Saved data entries:
═══
/-- A returned item that goes on to no die, and whose frame has completed, is stale. -/
theorem yields_itemReturn_stale (hstays : ∀ d, ¬s.goesOn n i d) (hf : ∀ f, s.frameOf i.frame = some f → f.comDone = true) :
    Yields (.misdeliveredItemReturn n i) s fun t => t.rol.returned = s.rol.returned.erase e ∧
      t.reg Reg.ROL_STALE_COUNT = s.reg Reg.ROL_STALE_COUNT + 1 ∧ t.frames = s.frames := by
  refine yields_of_runIf (exec_misdeliveredItemReturn s n i) hw hp ?_
  let u : State := { s with rol.returned := s.rol.returned.erase e }
  have hu : ∀ d, ¬u.goesOn n i d := hstays
  have hnone : (u.frameOf i.frame).filter (fun f => !f.comDone) = none := by
    rw [Option.filter_eq_none_iff]
    exact fun f hm => by rw [hf f hm]; decide
  rw [s.doItemReturn_of_found he, u.dispatch_of_stays hu, hnone, commit_rol, commit_frames, reg_commit_ne _ _ (by decide)]
  exact ⟨rfl, State.reg_bump_self _ _ _, rfl⟩

/-- A returned item that goes on to no die, of a frame that is not complete: its row is missing there. -/
theorem yields_itemReturn_missing (hstays : ∀ d, ¬s.goesOn n i d) {f : FrameW} (hf : s.frameOf i.frame = some f)
    (hopen : f.comDone = false) :
    Yields (.misdeliveredItemReturn n i) s fun t => t.rol.returned = s.rol.returned.erase e ∧
      t.reg Reg.ROL_MISSING_COUNT = s.reg Reg.ROL_MISSING_COUNT + 1 ∧ t.flag Fld.ROL_STATUS_MISSING_SEEN = true ∧
      ∃ g, t.frameOf i.frame = some g ∧ i.row ∈ g.missCom ∧ i.row ∉ g.openRows ∧
        (f.prevDone = false → i.row ∈ g.missPrev) := by
  refine yields_of_runIf (exec_misdeliveredItemReturn s n i) hw hp ?_
  let u : State := { s with rol.returned := s.rol.returned.erase e }
  have hu : ∀ d, ¬u.goesOn n i d := hstays
  have hfu : u.frameOf i.frame = some f := hf
  have hsome : (u.frameOf i.frame).filter (fun f => !f.comDone) = some f := by
    rw [hfu, Option.filter_some, if_pos (by rw [hopen]; rfl)]
  have hput : (commit s (u.putMissing (f.lose i.row))).frameOf i.frame = some (f.lose i.row) := by
    unfold State.frameOf
    rw [commit_frames]
    exact State.frameOf_setFrame hfu (State.k_of_frameOf (f := f) s hf)
  obtain ⟨hcount, hseen⟩ := (u.setFrame (f.lose i.row)).counted_commit s (k := 1) (off := Reg.ROL_MISSING_COUNT)
    (f := Fld.ROL_STATUS_MISSING_SEEN) (by decide) (by decide) (by decide) (by decide) (by decide)
  rw [s.doItemReturn_of_found he, u.dispatch_of_stays hu, hsome]
  exact ⟨by rw [commit_rol]; rfl, hcount, hseen, _, hput, FrameW.mem_missCom_lose hopen _, f.not_mem_openRows_lose _,
    fun hprev => FrameW.mem_missPrev_lose hprev _⟩

end returned

/-- Settles O16: a refused item goes back by the rule of its kind; a returned one by where it goes on and what its frame is. -/
theorem misdeliveredItemsGoBack : Obligations.MisdeliveredItemsGoBack := by
  unfold Obligations.MisdeliveredItemsGoBack
  intro s n i hp hn hi seen
  have hdie : dieOk n = true := decide_eq_true hn
  have hw : (dieOk n && itemOk i) = true := by rw [hdie, hi]; rfl
  refine ⟨fun hacc => ⟨fun p h1 h6 => ?halo, ?state, ?history, ?backfeed⟩, fun htakes => ?readout, fun e he => ?returned⟩
  case halo =>
    refine yields_of_runIf (exec_halo s n i p) (by simp [Instr.wf, hdie, hi, h1, h6]) hp ?_
    rw [State.doHalo_of_not_accepts hacc]
    exact State.wentBack_returnItem 1
  case state =>
    refine yields_of_runIf (exec_state s n i) hw hp ?_
    rw [State.doState_of_not_accepts hacc]
    exact State.wentBack_returnItem 2
  case history =>
    refine yields_of_runIf (exec_history s n i) hw hp ?_
    rw [State.doHistory_of_not_accepts hacc]
    exact State.wentBack_returnItem 3
  case backfeed =>
    refine yields_of_runIf (exec_backfeed s n i) hw hp ?_
    rw [State.doBackfeed_of_not_accepts hacc]
    exact State.wentBack_returnItem 4
  case readout => exact yields_of_runIf (exec_readout s n i) hw hp (State.wentBack_readout htakes)
  case returned =>
    exact ⟨fun d => yields_itemReturn_forwarded hp hw he, yields_itemReturn_stale hp hw he,
      fun hstays f hf hopen => yields_itemReturn_missing hp hw he hstays hf hopen⟩

end Sys2Proof.Machine
end

section
/-! Items that their die accepts do their work (R219, R220, R222 to R224). -/

namespace Sys2Proof.Machine

open Sys2Proof

variable (s : State)

/-! ## Rows that are read out -/

/-- Row `row` of frame `k` is no longer to be read out. -/
def State.rowRead (s : State) (k row : Nat) : Prop := ∀ g ∈ s.frames, g.k = k → row ∉ g.openRows

variable {k row : Nat}

theorem State.rowRead_of_frames {s t : State} (h : t.frames = s.frames) (hs : s.rowRead k row) : t.rowRead k row := by
  unfold State.rowRead
  rwa [h]

/-- A frame put in place leaves a row read that it does not open. -/
theorem State.rowRead_setFrame {f : FrameW} (hs : s.rowRead k row) (hf : f.k = k → row ∉ f.openRows) :
    (s.setFrame f).rowRead k row := by
  intro g hg hk
  by_cases hgf : g.k = f.k
  · rw [s.eq_of_mem_setFrame hg hgf]
    exact hf (hgf.symm.trans hk)
  · obtain ⟨q, hq, rfl⟩ := List.mem_map.1 hg
    have hne : q.k ≠ f.k := fun h => hgf (by rw [if_pos h])
    rw [if_neg hne] at hk ⊢
    exact hs q hq hk

theorem State.noteRow_frames (f : FrameW) (g : Array (Array GainOut)) (r : Nat) : (s.noteRow f g r).frames = s.frames :=
  (State.stickyIf_frames _ _ _).trans (State.stickyIf_frames _ _ _)

theorem State.rowRead_commitRow (hs : s.rowRead k row) {f : FrameW} (hf : f ∈ s.frames) (t : List Int) (r : Nat) :
    (s.commitRow f t r).rowRead k row := by
  have hnoted : ∀ g, (s.noteRow f g r).rowRead k row := fun g => State.rowRead_of_frames (s.noteRow_frames f g r) hs
  unfold State.commitRow
  dsimp only
  split
  · exact State.rowRead_setFrame _ (State.rowRead_of_frames (s := s.noteRow f _ r) rfl (hnoted _)) (hs f hf)
  · exact State.rowRead_setFrame _ (hnoted _) (hs f hf)

theorem State.rowRead_tryRow (hs : s.rowRead k row) (m r : Nat) : (s.tryRow m r).rowRead k row := by
  unfold State.tryRow
  split
  · exact hs
  next f hf =>
    split
    · exact hs
    · split
      · exact hs
      · exact s.rowRead_commitRow hs (List.mem_of_find?_eq_some hf) _ r

theorem State.rowRead_catchUp (hs : s.rowRead k row) : s.catchUp.rowRead k row :=
  List.foldlRecOn (motive := fun u : State => u.rowRead k row) _ _ hs fun _ hu f _ =>
    List.foldlRecOn (motive := fun u : State => u.rowRead k row) _ _ hu fun v hv r _ => v.rowRead_tryRow hv f.k r

theorem State.rowRead_judgeBursts (hs : s.rowRead k row) : s.judgeBursts.rowRead k row := by
  intro g hg hk
  have hmem : (g.k, g.openRows) ∈ s.frames.map fun f => (f.k, f.openRows) := by
    rw [← openRows_offBurst.judgeBursts]
    exact List.mem_map_of_mem hg
  obtain ⟨q, hq, he⟩ := List.mem_map.1 hmem
  obtain ⟨hqk, hqo⟩ := Prod.mk.inj he
  rw [← hqo]
  exact hs q hq (hqk.trans hk)

/-- A row that is due is read out. -/
theorem State.rowRead_doReadout {n : Nat} {i : ItemHdr} {f : FrameW} (htakes : s.takesRow n i = true) (hf : s.frameOf i.frame = some f)
    (hdue : s.rowDue f i = true) : (s.doReadout n i).rowRead i.frame i.row := by
  unfold State.doReadout
  rw [if_neg (by rw [htakes]; decide), hf]
  dsimp only
  rw [if_neg (by rw [hdue]; decide)]
  refine fun g hg => State.rowRead_judgeBursts _ (State.rowRead_catchUp _ ?_) g (State.tidy_frames_subset _ hg)
  rintro g hg hk hrow
  obtain ⟨q, -, rfl⟩ := List.mem_map.1 hg
  by_cases hq : q.k = f.k
  · rw [if_pos hq] at hrow
    simpa using (List.mem_filter.1 hrow).2
  · rw [if_neg hq] at hk
    exact hq (hk.trans (State.k_of_frameOf s hf).symm)

/-! ## Moved rows -/

theorem State.commitRow_rol (f : FrameW) (t : List Int) (r : Nat) : (s.commitRow f t r).rol = s.rol := by
  have hnoted : ∀ g, (s.noteRow f g r).rol = s.rol := fun g => (State.stickyIf_rol _ _ _).trans (State.stickyIf_rol _ _ _)
  unfold State.commitRow
  dsimp only
  split <;> exact hnoted _

theorem State.tryRow_rol (m r : Nat) : (s.tryRow m r).rol = s.rol := by
  unfold State.tryRow
  split
  · rfl
  · split
    · rfl
    · split
      · rfl
      · exact s.commitRow_rol _ _ _

theorem State.catchUp_rol : s.catchUp.rol = s.rol :=
  foldl_keeps State.rol (f := fun (u : State) (f : FrameW) => f.gotRows.foldl (fun v r => v.tryRow f.k r) u)
    (fun u f => foldl_keeps State.rol (fun v r => v.tryRow_rol f.k r) f.gotRows u) s.frames s

/-- A move of the row to the die is changed. -/
theorem State.mem_modMove {m : Move} (hm : m ∈ s.rol.moves) {dst : Nat} (hr : m.row = row) (hd : m.dst = dst) (g : Move → Move) :
    g m ∈ (s.modMove row dst g).rol.moves := List.mem_map.2 ⟨m, hm, if_pos ⟨hr, hd⟩⟩

variable {n : Nat} {i : ItemHdr}

/-- The carries of a moved row that was restored before have arrived. -/
theorem State.stateDone_doState (hacc : s.accepts n i.row i.version = true) {m : Move}
    (hm : s.rol.moves.find? (fun m => m.row = i.row && m.dst = n && !m.stateDone) = some m) (hfrom : s.movedFrom m = true) :
    ∃ m' ∈ (s.doState n i).rol.moves, m'.row = i.row ∧ m'.dst = n ∧ m'.stateDone = true := by
  have hfound := List.find?_some hm
  simp only [Bool.and_eq_true, decide_eq_true_eq] at hfound
  obtain ⟨⟨hrow, hdst⟩, -⟩ := hfound
  refine ⟨{ m with stateDone := true }, ?_, hrow, hdst, rfl⟩
  unfold State.doState
  rw [if_neg (by rw [hacc]; decide), hm]
  dsimp only
  rw [if_neg (by rw [hfrom]; decide), State.catchUp_rol]
  exact s.mem_modMove (List.mem_of_find?_eq_some hm) hrow hdst fun m => { m with stateDone := true }

/-- The history of a moved row has arrived, once its carries have. -/
theorem State.historyDone_doHistory (hacc : s.accepts n i.row i.version = true) {m : Move} (hm : m ∈ s.rol.moves) (hrow : m.row = i.row)
    (hdst : m.dst = n) (hst : m.stateDone = true) :
    ∃ m' ∈ (s.doHistory n i).rol.moves, m'.row = i.row ∧ m'.dst = n ∧ m'.historyDone = true := by
  refine ⟨{ m with historyDone := true }, ?_, hrow, hdst, rfl⟩
  unfold State.doHistory
  rw [if_neg (by rw [hacc]; decide), if_pos (List.any_eq_true.2 ⟨m, hm, by simp [hrow, hdst, hst]⟩)]
  exact s.mem_modMove hm hrow hdst fun m => { m with historyDone := true }

/-- A restored value of a moved row goes back to its old owner. -/
theorem State.backfed_doBackfeed (hacc : s.accepts n i.row i.version = true) {m : Move} {f : FrameW}
    (hm : s.rol.moves.find? (fun m => m.row = i.row && m.src = n && m.k0 < i.frame) = some m) (hf : s.frameOf i.frame = some f)
    (hstream : f.streamed = true) (hdone : f.rowDone i.row = true) (hnew : i.frame ∉ m.backfed) :
    ∃ m' ∈ (s.doBackfeed n i).rol.moves, m'.row = i.row ∧ m'.src = n ∧ i.frame ∈ m'.backfed := by
  have hfound := List.find?_some hm
  simp only [Bool.and_eq_true, decide_eq_true_eq] at hfound
  obtain ⟨⟨hrow, hsrc⟩, -⟩ := hfound
  refine ⟨{ m with backfed := m.backfed ++ [i.frame] }, ?_, hrow, hsrc, List.mem_append_right _ (List.mem_singleton_self _)⟩
  unfold State.doBackfeed
  rw [if_neg (by rw [hacc]; decide), hm]
  dsimp only
  rw [hf]
  dsimp only
  rw [if_pos (by simp [hstream, hdone, hnew])]
  exact s.mem_modMove (List.mem_of_find?_eq_some hm) hrow rfl fun m => { m with backfed := m.backfed ++ [i.frame] }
═══
:: Exercise description ::
This exercise requires the lines of the entries containing the string "with".

:: Answer area ::
  let u : State := { s with rol.returned := s.rol.returned.erase e }
  let u : State := { s with rol.returned := s.rol.returned.erase e }
  refine ⟨{ m with stateDone := true }, ?_, hrow, hdst, rfl⟩
  exact s.mem_modMove (List.mem_of_find?_eq_some hm) hrow hdst fun m => { m with stateDone := true }
  refine ⟨{ m with historyDone := true }, ?_, hrow, hdst, rfl⟩
  exact s.mem_modMove hm hrow hdst fun m => { m with historyDone := true }
  refine ⟨{ m with backfed := m.backfed ++ [i.frame] }, ?_, hrow, hsrc, List.mem_append_right _ (List.mem_singleton_self _)⟩
  exact s.mem_modMove (List.mem_of_find?_eq_some hm) hrow rfl fun m => { m with backfed := m.backfed ++ [i.frame] }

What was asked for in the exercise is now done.